Stored items
********

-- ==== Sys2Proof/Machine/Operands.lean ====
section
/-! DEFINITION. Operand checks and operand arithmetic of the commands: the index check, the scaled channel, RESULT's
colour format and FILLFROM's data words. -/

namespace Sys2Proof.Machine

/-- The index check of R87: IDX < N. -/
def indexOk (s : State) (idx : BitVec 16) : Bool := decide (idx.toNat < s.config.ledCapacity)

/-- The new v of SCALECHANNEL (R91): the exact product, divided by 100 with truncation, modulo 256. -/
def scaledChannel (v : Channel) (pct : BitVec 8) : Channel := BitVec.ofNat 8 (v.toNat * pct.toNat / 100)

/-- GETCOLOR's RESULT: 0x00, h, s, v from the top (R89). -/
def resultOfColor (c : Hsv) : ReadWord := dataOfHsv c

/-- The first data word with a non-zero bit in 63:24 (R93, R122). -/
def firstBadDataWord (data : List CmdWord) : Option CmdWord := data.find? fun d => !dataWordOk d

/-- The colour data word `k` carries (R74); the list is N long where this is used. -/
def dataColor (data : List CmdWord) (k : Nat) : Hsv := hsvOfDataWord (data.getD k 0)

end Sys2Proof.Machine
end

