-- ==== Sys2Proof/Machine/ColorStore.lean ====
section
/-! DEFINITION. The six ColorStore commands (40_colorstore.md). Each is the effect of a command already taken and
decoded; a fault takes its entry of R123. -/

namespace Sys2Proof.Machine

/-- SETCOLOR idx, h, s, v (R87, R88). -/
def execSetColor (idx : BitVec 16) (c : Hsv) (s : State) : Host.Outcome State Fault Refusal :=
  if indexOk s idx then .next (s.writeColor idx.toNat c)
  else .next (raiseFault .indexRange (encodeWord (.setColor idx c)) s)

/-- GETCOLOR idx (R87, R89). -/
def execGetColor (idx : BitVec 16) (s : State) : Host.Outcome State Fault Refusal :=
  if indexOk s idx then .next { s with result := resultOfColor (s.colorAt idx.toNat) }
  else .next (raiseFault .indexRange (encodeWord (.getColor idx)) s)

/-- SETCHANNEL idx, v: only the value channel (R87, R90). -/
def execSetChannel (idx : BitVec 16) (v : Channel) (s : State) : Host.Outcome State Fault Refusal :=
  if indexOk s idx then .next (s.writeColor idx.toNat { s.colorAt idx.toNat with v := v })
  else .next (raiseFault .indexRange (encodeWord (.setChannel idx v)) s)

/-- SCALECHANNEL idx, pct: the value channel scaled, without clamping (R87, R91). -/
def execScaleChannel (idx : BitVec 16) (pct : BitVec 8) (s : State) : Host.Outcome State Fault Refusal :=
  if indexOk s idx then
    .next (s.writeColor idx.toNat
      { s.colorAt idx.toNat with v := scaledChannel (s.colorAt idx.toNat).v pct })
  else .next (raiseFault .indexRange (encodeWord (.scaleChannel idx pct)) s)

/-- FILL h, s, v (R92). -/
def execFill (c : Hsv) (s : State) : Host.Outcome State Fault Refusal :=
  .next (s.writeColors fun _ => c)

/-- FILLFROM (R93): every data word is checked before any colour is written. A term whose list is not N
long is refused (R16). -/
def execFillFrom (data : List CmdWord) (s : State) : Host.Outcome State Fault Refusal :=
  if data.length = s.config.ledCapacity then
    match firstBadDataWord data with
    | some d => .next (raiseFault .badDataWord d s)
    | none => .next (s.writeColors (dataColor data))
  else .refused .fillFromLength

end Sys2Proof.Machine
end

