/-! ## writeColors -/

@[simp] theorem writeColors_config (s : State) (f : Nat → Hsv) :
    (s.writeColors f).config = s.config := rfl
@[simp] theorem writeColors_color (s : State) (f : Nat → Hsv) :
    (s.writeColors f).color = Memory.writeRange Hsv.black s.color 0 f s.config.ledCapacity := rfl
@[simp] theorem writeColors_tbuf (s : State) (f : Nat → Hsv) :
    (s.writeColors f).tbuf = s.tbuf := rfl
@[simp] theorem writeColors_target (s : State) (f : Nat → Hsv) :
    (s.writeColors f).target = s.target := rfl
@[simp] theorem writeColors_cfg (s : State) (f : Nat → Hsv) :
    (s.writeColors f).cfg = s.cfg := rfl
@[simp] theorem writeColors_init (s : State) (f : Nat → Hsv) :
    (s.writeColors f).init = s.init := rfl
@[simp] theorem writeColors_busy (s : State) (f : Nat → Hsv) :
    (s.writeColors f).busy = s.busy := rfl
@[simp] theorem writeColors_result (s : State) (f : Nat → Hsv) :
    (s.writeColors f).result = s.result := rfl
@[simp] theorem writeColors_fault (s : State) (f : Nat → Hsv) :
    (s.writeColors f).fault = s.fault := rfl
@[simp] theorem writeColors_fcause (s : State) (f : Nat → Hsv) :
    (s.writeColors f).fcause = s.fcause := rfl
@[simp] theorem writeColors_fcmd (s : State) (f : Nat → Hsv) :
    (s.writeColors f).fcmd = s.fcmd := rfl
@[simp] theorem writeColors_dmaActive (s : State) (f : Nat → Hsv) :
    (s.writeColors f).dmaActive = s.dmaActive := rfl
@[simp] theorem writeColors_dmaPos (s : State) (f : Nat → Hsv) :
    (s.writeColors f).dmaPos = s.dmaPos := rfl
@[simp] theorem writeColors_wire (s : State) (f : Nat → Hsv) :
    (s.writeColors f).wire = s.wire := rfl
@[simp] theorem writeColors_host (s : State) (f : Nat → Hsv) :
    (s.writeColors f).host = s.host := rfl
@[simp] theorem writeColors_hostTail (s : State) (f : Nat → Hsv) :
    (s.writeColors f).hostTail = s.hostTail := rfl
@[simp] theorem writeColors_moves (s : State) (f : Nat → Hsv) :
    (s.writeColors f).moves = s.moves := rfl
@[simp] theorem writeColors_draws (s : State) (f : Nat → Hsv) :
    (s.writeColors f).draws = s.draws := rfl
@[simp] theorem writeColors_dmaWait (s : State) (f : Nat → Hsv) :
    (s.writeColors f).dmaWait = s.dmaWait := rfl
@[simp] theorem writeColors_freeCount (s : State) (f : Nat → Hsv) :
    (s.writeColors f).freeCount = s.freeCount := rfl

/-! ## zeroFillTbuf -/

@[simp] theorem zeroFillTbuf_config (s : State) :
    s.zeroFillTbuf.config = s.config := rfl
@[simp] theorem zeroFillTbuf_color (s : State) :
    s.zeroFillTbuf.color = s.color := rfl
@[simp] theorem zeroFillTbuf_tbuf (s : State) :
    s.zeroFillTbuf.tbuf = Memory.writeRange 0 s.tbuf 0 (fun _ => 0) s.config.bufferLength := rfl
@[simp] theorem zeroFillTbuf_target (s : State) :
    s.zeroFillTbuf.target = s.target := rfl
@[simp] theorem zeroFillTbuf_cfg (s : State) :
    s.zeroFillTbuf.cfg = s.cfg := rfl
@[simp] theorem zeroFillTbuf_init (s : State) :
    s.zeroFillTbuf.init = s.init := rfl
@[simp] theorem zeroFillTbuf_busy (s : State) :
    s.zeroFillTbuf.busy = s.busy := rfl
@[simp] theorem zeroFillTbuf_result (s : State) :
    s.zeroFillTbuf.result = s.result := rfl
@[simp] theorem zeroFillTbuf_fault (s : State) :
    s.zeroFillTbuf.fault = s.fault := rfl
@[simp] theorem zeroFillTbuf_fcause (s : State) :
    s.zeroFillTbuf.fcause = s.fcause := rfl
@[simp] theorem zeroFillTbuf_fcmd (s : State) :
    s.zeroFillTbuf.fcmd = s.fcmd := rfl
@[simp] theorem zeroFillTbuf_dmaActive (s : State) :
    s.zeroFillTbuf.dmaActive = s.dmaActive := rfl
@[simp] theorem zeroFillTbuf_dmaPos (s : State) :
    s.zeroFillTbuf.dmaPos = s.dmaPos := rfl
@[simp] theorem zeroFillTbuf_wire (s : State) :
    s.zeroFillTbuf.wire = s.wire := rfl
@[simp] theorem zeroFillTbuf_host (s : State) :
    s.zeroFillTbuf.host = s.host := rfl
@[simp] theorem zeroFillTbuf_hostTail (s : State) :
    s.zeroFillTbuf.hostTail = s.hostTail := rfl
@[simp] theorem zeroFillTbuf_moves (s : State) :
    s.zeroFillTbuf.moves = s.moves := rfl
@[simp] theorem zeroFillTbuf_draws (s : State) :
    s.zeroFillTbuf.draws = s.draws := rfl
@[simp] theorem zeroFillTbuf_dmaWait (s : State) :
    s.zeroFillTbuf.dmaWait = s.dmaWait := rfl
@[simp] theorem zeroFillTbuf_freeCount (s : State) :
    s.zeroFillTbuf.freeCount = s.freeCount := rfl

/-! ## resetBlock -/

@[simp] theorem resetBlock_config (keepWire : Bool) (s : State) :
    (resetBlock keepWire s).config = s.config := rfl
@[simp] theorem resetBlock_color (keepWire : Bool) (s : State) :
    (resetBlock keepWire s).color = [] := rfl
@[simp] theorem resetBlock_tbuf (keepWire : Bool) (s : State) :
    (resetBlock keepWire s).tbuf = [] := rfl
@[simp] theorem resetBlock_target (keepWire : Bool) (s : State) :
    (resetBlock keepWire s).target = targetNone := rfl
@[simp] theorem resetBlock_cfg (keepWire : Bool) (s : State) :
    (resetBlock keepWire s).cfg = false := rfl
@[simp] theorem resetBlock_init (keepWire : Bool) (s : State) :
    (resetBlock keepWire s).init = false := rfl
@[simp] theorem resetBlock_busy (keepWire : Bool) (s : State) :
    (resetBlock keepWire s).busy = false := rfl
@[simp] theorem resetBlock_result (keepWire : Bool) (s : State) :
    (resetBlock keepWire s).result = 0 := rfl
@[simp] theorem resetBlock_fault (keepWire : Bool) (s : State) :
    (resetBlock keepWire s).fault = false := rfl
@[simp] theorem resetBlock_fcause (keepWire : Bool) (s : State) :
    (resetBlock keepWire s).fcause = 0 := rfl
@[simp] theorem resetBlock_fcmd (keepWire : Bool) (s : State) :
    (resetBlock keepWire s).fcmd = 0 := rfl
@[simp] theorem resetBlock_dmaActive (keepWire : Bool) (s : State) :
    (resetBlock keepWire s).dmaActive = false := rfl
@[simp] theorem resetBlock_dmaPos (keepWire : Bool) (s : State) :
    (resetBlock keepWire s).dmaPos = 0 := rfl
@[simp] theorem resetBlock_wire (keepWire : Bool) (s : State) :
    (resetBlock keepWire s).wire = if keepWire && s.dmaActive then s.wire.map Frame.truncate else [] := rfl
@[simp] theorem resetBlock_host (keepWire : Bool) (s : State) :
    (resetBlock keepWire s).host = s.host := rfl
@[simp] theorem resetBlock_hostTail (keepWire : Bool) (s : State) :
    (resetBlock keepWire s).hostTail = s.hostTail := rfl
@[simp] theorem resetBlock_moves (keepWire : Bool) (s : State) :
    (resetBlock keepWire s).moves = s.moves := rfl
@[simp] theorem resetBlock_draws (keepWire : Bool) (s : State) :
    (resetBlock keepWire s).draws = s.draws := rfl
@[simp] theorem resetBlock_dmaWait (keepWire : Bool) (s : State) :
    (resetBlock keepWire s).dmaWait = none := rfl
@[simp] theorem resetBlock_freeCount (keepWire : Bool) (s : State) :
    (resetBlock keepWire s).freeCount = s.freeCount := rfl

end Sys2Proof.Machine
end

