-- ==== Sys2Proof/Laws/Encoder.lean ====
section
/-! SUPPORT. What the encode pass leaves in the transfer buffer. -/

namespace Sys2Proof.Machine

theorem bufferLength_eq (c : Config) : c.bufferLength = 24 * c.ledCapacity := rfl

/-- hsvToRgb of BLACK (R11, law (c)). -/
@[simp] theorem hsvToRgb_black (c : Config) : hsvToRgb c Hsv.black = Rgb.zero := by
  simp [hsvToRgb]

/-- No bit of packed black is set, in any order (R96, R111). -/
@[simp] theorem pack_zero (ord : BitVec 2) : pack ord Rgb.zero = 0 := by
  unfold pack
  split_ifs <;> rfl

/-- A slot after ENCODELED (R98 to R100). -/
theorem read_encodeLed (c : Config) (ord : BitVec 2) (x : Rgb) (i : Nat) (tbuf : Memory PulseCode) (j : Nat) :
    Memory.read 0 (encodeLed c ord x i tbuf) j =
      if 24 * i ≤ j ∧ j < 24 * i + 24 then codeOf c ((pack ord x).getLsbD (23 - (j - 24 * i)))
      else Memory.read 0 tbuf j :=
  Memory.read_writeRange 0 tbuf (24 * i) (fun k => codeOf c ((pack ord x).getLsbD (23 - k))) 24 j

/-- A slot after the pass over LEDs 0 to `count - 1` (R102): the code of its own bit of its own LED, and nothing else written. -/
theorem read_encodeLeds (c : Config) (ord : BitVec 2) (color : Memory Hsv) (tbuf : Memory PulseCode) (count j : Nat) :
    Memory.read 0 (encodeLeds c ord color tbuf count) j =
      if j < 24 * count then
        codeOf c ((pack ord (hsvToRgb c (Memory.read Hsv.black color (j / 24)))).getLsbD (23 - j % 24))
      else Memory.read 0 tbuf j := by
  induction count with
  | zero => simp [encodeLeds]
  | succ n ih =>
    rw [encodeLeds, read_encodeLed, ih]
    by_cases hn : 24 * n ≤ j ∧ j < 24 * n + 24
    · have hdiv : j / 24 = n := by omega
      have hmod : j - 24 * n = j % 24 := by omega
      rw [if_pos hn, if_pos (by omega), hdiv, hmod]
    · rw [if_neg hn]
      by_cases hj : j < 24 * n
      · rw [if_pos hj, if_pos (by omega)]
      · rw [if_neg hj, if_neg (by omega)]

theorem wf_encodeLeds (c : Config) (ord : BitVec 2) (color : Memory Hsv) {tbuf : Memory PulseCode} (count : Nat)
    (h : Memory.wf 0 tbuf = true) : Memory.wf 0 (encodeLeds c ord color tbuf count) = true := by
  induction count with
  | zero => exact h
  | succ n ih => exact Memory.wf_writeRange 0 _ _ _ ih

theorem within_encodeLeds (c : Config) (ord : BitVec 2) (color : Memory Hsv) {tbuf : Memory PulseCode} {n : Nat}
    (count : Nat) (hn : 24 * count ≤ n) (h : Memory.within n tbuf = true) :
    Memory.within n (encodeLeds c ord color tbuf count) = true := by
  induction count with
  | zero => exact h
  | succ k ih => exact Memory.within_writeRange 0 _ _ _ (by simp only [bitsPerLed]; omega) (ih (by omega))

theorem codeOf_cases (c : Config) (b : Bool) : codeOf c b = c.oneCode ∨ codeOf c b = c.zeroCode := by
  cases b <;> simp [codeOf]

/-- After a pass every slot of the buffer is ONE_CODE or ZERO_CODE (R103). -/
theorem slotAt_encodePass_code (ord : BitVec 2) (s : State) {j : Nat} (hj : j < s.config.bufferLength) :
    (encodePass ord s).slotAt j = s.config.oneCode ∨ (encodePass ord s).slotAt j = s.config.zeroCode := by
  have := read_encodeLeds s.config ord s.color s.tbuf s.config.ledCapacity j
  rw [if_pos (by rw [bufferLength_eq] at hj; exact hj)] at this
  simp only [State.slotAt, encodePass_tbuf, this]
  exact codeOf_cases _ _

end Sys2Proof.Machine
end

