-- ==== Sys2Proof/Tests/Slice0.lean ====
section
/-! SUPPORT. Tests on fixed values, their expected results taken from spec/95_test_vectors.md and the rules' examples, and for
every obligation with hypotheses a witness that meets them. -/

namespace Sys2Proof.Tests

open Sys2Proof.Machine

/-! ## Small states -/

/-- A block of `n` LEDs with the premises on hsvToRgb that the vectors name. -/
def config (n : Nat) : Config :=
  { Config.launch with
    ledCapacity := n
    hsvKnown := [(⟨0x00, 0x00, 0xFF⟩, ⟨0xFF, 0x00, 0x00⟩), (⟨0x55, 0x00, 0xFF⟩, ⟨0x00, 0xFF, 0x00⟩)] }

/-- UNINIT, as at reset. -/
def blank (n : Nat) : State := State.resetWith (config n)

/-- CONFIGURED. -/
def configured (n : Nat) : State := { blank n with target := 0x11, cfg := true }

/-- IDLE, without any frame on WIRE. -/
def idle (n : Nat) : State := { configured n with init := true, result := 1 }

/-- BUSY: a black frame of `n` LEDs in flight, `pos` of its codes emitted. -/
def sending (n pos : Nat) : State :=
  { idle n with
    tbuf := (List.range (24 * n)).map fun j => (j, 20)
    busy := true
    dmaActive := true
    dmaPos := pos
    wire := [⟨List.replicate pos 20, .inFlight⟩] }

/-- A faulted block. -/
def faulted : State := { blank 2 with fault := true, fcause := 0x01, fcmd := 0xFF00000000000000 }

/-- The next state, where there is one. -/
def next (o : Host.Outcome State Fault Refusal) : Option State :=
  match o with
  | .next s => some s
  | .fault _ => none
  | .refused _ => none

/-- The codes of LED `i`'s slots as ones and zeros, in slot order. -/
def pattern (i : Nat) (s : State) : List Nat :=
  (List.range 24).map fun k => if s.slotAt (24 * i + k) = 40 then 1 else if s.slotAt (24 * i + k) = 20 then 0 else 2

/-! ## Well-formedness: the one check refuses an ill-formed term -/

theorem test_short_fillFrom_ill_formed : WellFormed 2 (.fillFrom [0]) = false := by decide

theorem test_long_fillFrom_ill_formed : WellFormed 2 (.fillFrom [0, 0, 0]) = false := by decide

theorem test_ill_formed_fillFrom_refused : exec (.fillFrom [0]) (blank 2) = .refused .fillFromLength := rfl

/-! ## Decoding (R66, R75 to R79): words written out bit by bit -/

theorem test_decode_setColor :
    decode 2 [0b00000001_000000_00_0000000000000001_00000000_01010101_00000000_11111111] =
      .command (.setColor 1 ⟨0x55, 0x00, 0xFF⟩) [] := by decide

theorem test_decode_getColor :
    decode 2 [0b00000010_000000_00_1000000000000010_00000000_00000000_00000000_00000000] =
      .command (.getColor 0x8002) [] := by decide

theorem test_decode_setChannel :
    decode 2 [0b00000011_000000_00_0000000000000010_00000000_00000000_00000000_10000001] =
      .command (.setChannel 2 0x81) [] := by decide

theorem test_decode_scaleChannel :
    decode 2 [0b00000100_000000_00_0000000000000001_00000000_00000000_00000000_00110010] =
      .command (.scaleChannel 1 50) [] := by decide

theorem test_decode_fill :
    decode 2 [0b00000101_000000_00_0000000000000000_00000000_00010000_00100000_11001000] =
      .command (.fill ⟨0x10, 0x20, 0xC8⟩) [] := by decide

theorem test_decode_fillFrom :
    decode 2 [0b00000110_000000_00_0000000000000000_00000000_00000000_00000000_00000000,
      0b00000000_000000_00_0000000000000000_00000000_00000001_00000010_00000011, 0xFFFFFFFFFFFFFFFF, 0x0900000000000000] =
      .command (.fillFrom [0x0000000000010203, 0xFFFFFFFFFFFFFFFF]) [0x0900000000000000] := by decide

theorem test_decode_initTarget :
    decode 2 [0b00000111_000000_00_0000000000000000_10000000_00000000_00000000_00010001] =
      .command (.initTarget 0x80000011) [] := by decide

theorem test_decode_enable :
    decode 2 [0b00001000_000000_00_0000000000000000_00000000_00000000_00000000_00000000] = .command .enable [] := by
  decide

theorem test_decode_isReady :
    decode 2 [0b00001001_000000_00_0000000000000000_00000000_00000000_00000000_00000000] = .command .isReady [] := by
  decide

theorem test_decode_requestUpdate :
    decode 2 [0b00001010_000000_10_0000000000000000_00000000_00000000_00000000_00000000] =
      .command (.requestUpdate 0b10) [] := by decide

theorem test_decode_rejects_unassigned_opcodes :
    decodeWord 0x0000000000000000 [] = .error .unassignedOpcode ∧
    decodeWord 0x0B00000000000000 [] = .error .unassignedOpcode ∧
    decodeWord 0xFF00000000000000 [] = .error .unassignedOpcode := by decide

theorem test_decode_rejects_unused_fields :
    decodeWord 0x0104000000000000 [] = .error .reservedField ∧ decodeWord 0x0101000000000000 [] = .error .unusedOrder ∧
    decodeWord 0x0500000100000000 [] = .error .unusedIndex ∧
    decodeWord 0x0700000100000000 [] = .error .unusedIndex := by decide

********

→ **What to produce**:
Begin at the first line of the records above and restate each line word for word, stopping after the line with "s with result".

→ **Answer for this exercise**:
-- ==== Sys2Proof/Machine/Operands.lean ====
section
/-! DEFINITION. Operand checks and operand arithmetic of the commands: the index check, the scaled channel, RESULT's
colour format and FILLFROM's data words. -/

namespace Sys2Proof.Machine

/-- The index check of R87: IDX < N. -/
def indexOk (s : State) (idx : BitVec 16) : Bool := decide (idx.toNat < s.config.ledCapacity)

/-- The new v of SCALECHANNEL (R91): the exact product, divided by 100 with truncation, modulo 256. -/
def scaledChannel (v : Channel) (pct : BitVec 8) : Channel := BitVec.ofNat 8 (v.toNat * pct.toNat / 100)

/-- GETCOLOR's RESULT: 0x00, h, s, v from the top (R89). -/
def resultOfColor (c : Hsv) : ReadWord := dataOfHsv c

/-- The first data word with a non-zero bit in 63:24 (R93, R122). -/
def firstBadDataWord (data : List CmdWord) : Option CmdWord := data.find? fun d => !dataWordOk d

/-- The colour data word `k` carries (R74); the list is N long where this is used. -/
def dataColor (data : List CmdWord) (k : Nat) : Hsv := hsvOfDataWord (data.getD k 0)

end Sys2Proof.Machine
end

-- ==== Sys2Proof/Machine/ColorStore.lean ====
section
/-! DEFINITION. The six ColorStore commands (40_colorstore.md). Each is the effect of a command already taken and
decoded; a fault takes its entry of R123. -/

namespace Sys2Proof.Machine

/-- SETCOLOR idx, h, s, v (R87, R88). -/
def execSetColor (idx : BitVec 16) (c : Hsv) (s : State) : Host.Outcome State Fault Refusal :=
  if indexOk s idx then .next (s.writeColor idx.toNat c)
  else .next (raiseFault .indexRange (encodeWord (.setColor idx c)) s)

/-- GETCOLOR idx (R87, R89). -/
def execGetColor (idx : BitVec 16) (s : State) : Host.Outcome State Fault Refusal :=
  if indexOk s idx then .next { s with result := resultOfColor (s.colorAt idx.toNat) }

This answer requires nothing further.